Вряд ли под тебя подкапывается какая-нибудь иностранная разведка — ты не дипкурьер, не конструктор ракет и, кажется, не здорово разбираешься в расщеплении атома. К тому же, ни одна разведка не будет устраивать провокации в комплексной научной группе, в которую входят ученые из разных стран. В этих условиях сесть для них в лужу было бы катастрофой. Скорее всего речь может идти о какой-нибудь антисоветской эмигрантской организации (тем более, если эта женщина русская).
Может быть, конечно, кто-то с какими-то намерениями сознательно обманул Холмера или сам Холмер решил подшутить. Могла произойти ошибка. Или, наконец, все это придумал кто-то из тайных воздыхателей этой Флоранс, чтобы поссорить вас. Словом, много предположений.
В таких случаях всегда следует рассматривать наихудшую версию. Итак, предположим, что она агент антисоветской организации, и ее цель спровоцировать тебя. Как?
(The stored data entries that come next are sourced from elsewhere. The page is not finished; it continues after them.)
-- ==== Sys2Proof/Laws/State.lean ====
section
/-! SUPPORT. What each write of Ops leaves in each field of State and in each entry of its tables. No proof needs to unfold a record update. -/

namespace Sys2Proof.Machine

/-! ### Fields -/

@[simp] theorem State.putSlot_slots (s : State) (i : Fin 64) (x : Slot) : (s.putSlot i x).slots = s.slots.put i x := rfl
@[simp] theorem State.putSlot_ports (s : State) (i : Fin 64) (x : Slot) : (s.putSlot i x).ports = s.ports := rfl
@[simp] theorem State.putSlot_ctxs (s : State) (i : Fin 64) (x : Slot) : (s.putSlot i x).ctxs = s.ctxs := rfl
@[simp] theorem State.putSlot_profiles (s : State) (i : Fin 64) (x : Slot) : (s.putSlot i x).profiles = s.profiles := rfl
@[simp] theorem State.putSlot_chans (s : State) (i : Fin 64) (x : Slot) : (s.putSlot i x).chans = s.chans := rfl
@[simp] theorem State.putSlot_changeSet (s : State) (i : Fin 64) (x : Slot) : (s.putSlot i x).changeSet = s.changeSet := rfl
@[simp] theorem State.putSlot_faults (s : State) (i : Fin 64) (x : Slot) : (s.putSlot i x).faults = s.faults := rfl
@[simp] theorem State.putSlot_attention (s : State) (i : Fin 64) (x : Slot) : (s.putSlot i x).attention = s.attention := rfl
@[simp] theorem State.putSlot_link (s : State) (i : Fin 64) (x : Slot) : (s.putSlot i x).link = s.link := rfl
@[simp] theorem State.putSlot_startUp (s : State) (i : Fin 64) (x : Slot) : (s.putSlot i x).startUp = s.startUp := rfl
@[simp] theorem State.putSlot_pending (s : State) (i : Fin 64) (x : Slot) : (s.putSlot i x).pending = s.pending := rfl

@[simp] theorem State.putPort_slots (s : State) (p : Fin 4) (x : PortUnit) : (s.putPort p x).slots = s.slots := rfl
@[simp] theorem State.putPort_ports (s : State) (p : Fin 4) (x : PortUnit) : (s.putPort p x).ports = s.ports.put p x := rfl
@[simp] theorem State.putPort_ctxs (s : State) (p : Fin 4) (x : PortUnit) : (s.putPort p x).ctxs = s.ctxs := rfl
@[simp] theorem State.putPort_profiles (s : State) (p : Fin 4) (x : PortUnit) : (s.putPort p x).profiles = s.profiles := rfl
@[simp] theorem State.putPort_chans (s : State) (p : Fin 4) (x : PortUnit) : (s.putPort p x).chans = s.chans := rfl
@[simp] theorem State.putPort_changeSet (s : State) (p : Fin 4) (x : PortUnit) : (s.putPort p x).changeSet = s.changeSet := rfl
@[simp] theorem State.putPort_faults (s : State) (p : Fin 4) (x : PortUnit) : (s.putPort p x).faults = s.faults := rfl
@[simp] theorem State.putPort_attention (s : State) (p : Fin 4) (x : PortUnit) : (s.putPort p x).attention = s.attention := rfl
@[simp] theorem State.putPort_link (s : State) (p : Fin 4) (x : PortUnit) : (s.putPort p x).link = s.link := rfl
@[simp] theorem State.putPort_startUp (s : State) (p : Fin 4) (x : PortUnit) : (s.putPort p x).startUp = s.startUp := rfl
@[simp] theorem State.putPort_pending (s : State) (p : Fin 4) (x : PortUnit) : (s.putPort p x).pending = s.pending := rfl

@[simp] theorem State.putCtx_slots (s : State) (id : CtxId) (x : Option Context) : (s.putCtx id x).slots = s.slots := rfl
@[simp] theorem State.putCtx_ports (s : State) (id : CtxId) (x : Option Context) : (s.putCtx id x).ports = s.ports := rfl
@[simp] theorem State.putCtx_ctxs (s : State) (id : CtxId) (x : Option Context) : (s.putCtx id x).ctxs = s.ctxs.put id.idx x := rfl
@[simp] theorem State.putCtx_profiles (s : State) (id : CtxId) (x : Option Context) : (s.putCtx id x).profiles = s.profiles := rfl
@[simp] theorem State.putCtx_chans (s : State) (id : CtxId) (x : Option Context) : (s.putCtx id x).chans = s.chans := rfl
@[simp] theorem State.putCtx_changeSet (s : State) (id : CtxId) (x : Option Context) : (s.putCtx id x).changeSet = s.changeSet := rfl
@[simp] theorem State.putCtx_faults (s : State) (id : CtxId) (x : Option Context) : (s.putCtx id x).faults = s.faults := rfl
@[simp] theorem State.putCtx_attention (s : State) (id : CtxId) (x : Option Context) : (s.putCtx id x).attention = s.attention := rfl
@[simp] theorem State.putCtx_link (s : State) (id : CtxId) (x : Option Context) : (s.putCtx id x).link = s.link := rfl
@[simp] theorem State.putCtx_startUp (s : State) (id : CtxId) (x : Option Context) : (s.putCtx id x).startUp = s.startUp := rfl
@[simp] theorem State.putCtx_pending (s : State) (id : CtxId) (x : Option Context) : (s.putCtx id x).pending = s.pending := rfl

@[simp] theorem State.putProfile_slots (s : State) (i : Fin 8) (x : Profile) : (s.putProfile i x).slots = s.slots := rfl
@[simp] theorem State.putProfile_ports (s : State) (i : Fin 8) (x : Profile) : (s.putProfile i x).ports = s.ports := rfl
@[simp] theorem State.putProfile_ctxs (s : State) (i : Fin 8) (x : Profile) : (s.putProfile i x).ctxs = s.ctxs := rfl
@[simp] theorem State.putProfile_profiles (s : State) (i : Fin 8) (x : Profile) : (s.putProfile i x).profiles = s.profiles.put i x := rfl
@[simp] theorem State.putProfile_chans (s : State) (i : Fin 8) (x : Profile) : (s.putProfile i x).chans = s.chans := rfl
@[simp] theorem State.putProfile_changeSet (s : State) (i : Fin 8) (x : Profile) : (s.putProfile i x).changeSet = s.changeSet := rfl
@[simp] theorem State.putProfile_faults (s : State) (i : Fin 8) (x : Profile) : (s.putProfile i x).faults = s.faults := rfl
@[simp] theorem State.putProfile_attention (s : State) (i : Fin 8) (x : Profile) : (s.putProfile i x).attention = s.attention := rfl
@[simp] theorem State.putProfile_link (s : State) (i : Fin 8) (x : Profile) : (s.putProfile i x).link = s.link := rfl
@[simp] theorem State.putProfile_startUp (s : State) (i : Fin 8) (x : Profile) : (s.putProfile i x).startUp = s.startUp := rfl
@[simp] theorem State.putProfile_pending (s : State) (i : Fin 8) (x : Profile) : (s.putProfile i x).pending = s.pending := rfl

@[simp] theorem State.putChan_slots (s : State) (c : Fin 4) (x : Channel) : (s.putChan c x).slots = s.slots := rfl
@[simp] theorem State.putChan_ports (s : State) (c : Fin 4) (x : Channel) : (s.putChan c x).ports = s.ports := rfl
@[simp] theorem State.putChan_ctxs (s : State) (c : Fin 4) (x : Channel) : (s.putChan c x).ctxs = s.ctxs := rfl
@[simp] theorem State.putChan_profiles (s : State) (c : Fin 4) (x : Channel) : (s.putChan c x).profiles = s.profiles := rfl
@[simp] theorem State.putChan_chans (s : State) (c : Fin 4) (x : Channel) : (s.putChan c x).chans = s.chans.put c x := rfl
@[simp] theorem State.putChan_changeSet (s : State) (c : Fin 4) (x : Channel) : (s.putChan c x).changeSet = s.changeSet := rfl
@[simp] theorem State.putChan_faults (s : State) (c : Fin 4) (x : Channel) : (s.putChan c x).faults = s.faults := rfl
@[simp] theorem State.putChan_attention (s : State) (c : Fin 4) (x : Channel) : (s.putChan c x).attention = s.attention := rfl
@[simp] theorem State.putChan_link (s : State) (c : Fin 4) (x : Channel) : (s.putChan c x).link = s.link := rfl
@[simp] theorem State.putChan_startUp (s : State) (c : Fin 4) (x : Channel) : (s.putChan c x).startUp = s.startUp := rfl
@[simp] theorem State.putChan_pending (s : State) (c : Fin 4) (x : Channel) : (s.putChan c x).pending = s.pending := rfl

@[simp] theorem State.putFault_slots (s : State) (p : Fin 4) (x : Option FaultRecord) : (s.putFault p x).slots = s.slots := rfl
@[simp] theorem State.putFault_ports (s : State) (p : Fin 4) (x : Option FaultRecord) : (s.putFault p x).ports = s.ports := rfl
@[simp] theorem State.putFault_ctxs (s : State) (p : Fin 4) (x : Option FaultRecord) : (s.putFault p x).ctxs = s.ctxs := rfl
@[simp] theorem State.putFault_profiles (s : State) (p : Fin 4) (x : Option FaultRecord) : (s.putFault p x).profiles = s.profiles := rfl
@[simp] theorem State.putFault_chans (s : State) (p : Fin 4) (x : Option FaultRecord) : (s.putFault p x).chans = s.chans := rfl
@[simp] theorem State.putFault_changeSet (s : State) (p : Fin 4) (x : Option FaultRecord) : (s.putFault p x).changeSet = s.changeSet := rfl
@[simp] theorem State.putFault_faults (s : State) (p : Fin 4) (x : Option FaultRecord) : (s.putFault p x).faults = s.faults.put p x := rfl
@[simp] theorem State.putFault_attention (s : State) (p : Fin 4) (x : Option FaultRecord) : (s.putFault p x).attention = s.attention := rfl
@[simp] theorem State.putFault_link (s : State) (p : Fin 4) (x : Option FaultRecord) : (s.putFault p x).link = s.link := rfl
@[simp] theorem State.putFault_startUp (s : State) (p : Fin 4) (x : Option FaultRecord) : (s.putFault p x).startUp = s.startUp := rfl
@[simp] theorem State.putFault_pending (s : State) (p : Fin 4) (x : Option FaultRecord) : (s.putFault p x).pending = s.pending := rfl

@[simp] theorem State.putChangeSet_slots (s : State) (x : ChangeSet) : (s.putChangeSet x).slots = s.slots := rfl
@[simp] theorem State.putChangeSet_ports (s : State) (x : ChangeSet) : (s.putChangeSet x).ports = s.ports := rfl
@[simp] theorem State.putChangeSet_ctxs (s : State) (x : ChangeSet) : (s.putChangeSet x).ctxs = s.ctxs := rfl
@[simp] theorem State.putChangeSet_profiles (s : State) (x : ChangeSet) : (s.putChangeSet x).profiles = s.profiles := rfl
@[simp] theorem State.putChangeSet_chans (s : State) (x : ChangeSet) : (s.putChangeSet x).chans = s.chans := rfl
@[simp] theorem State.putChangeSet_changeSet (s : State) (x : ChangeSet) : (s.putChangeSet x).changeSet = x := rfl
@[simp] theorem State.putChangeSet_faults (s : State) (x : ChangeSet) : (s.putChangeSet x).faults = s.faults := rfl
@[simp] theorem State.putChangeSet_attention (s : State) (x : ChangeSet) : (s.putChangeSet x).attention = s.attention := rfl
@[simp] theorem State.putChangeSet_link (s : State) (x : ChangeSet) : (s.putChangeSet x).link = s.link := rfl
@[simp] theorem State.putChangeSet_startUp (s : State) (x : ChangeSet) : (s.putChangeSet x).startUp = s.startUp := rfl
@[simp] theorem State.putChangeSet_pending (s : State) (x : ChangeSet) : (s.putChangeSet x).pending = s.pending := rfl

@[simp] theorem State.putAttention_slots (s : State) (x : Attention) : (s.putAttention x).slots = s.slots := rfl
@[simp] theorem State.putAttention_ports (s : State) (x : Attention) : (s.putAttention x).ports = s.ports := rfl
@[simp] theorem State.putAttention_ctxs (s : State) (x : Attention) : (s.putAttention x).ctxs = s.ctxs := rfl
@[simp] theorem State.putAttention_profiles (s : State) (x : Attention) : (s.putAttention x).profiles = s.profiles := rfl
@[simp] theorem State.putAttention_chans (s : State) (x : Attention) : (s.putAttention x).chans = s.chans := rfl
@[simp] theorem State.putAttention_changeSet (s : State) (x : Attention) : (s.putAttention x).changeSet = s.changeSet := rfl
@[simp] theorem State.putAttention_faults (s : State) (x : Attention) : (s.putAttention x).faults = s.faults := rfl
@[simp] theorem State.putAttention_attention (s : State) (x : Attention) : (s.putAttention x).attention = x := rfl
@[simp] theorem State.putAttention_link (s : State) (x : Attention) : (s.putAttention x).link = s.link := rfl
@[simp] theorem State.putAttention_startUp (s : State) (x : Attention) : (s.putAttention x).startUp = s.startUp := rfl
@[simp] theorem State.putAttention_pending (s : State) (x : Attention) : (s.putAttention x).pending = s.pending := rfl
Насколько я понимаю, могут быть два варианта: или она хочет увлечь тебя и заставить стать предателем, или, если этот номер не пройдет, заманить к себе в каюту, прийти к тебе, быть может, поднять крик, обвиняя тебя во всяких недостойных намерениях... Ну, а что ты думаешь обо всем этом?
Озеров сидел потрясенный.
Конечно, он читал, слышал о всевозможных делах такого рода, но когда сам сталкиваешься...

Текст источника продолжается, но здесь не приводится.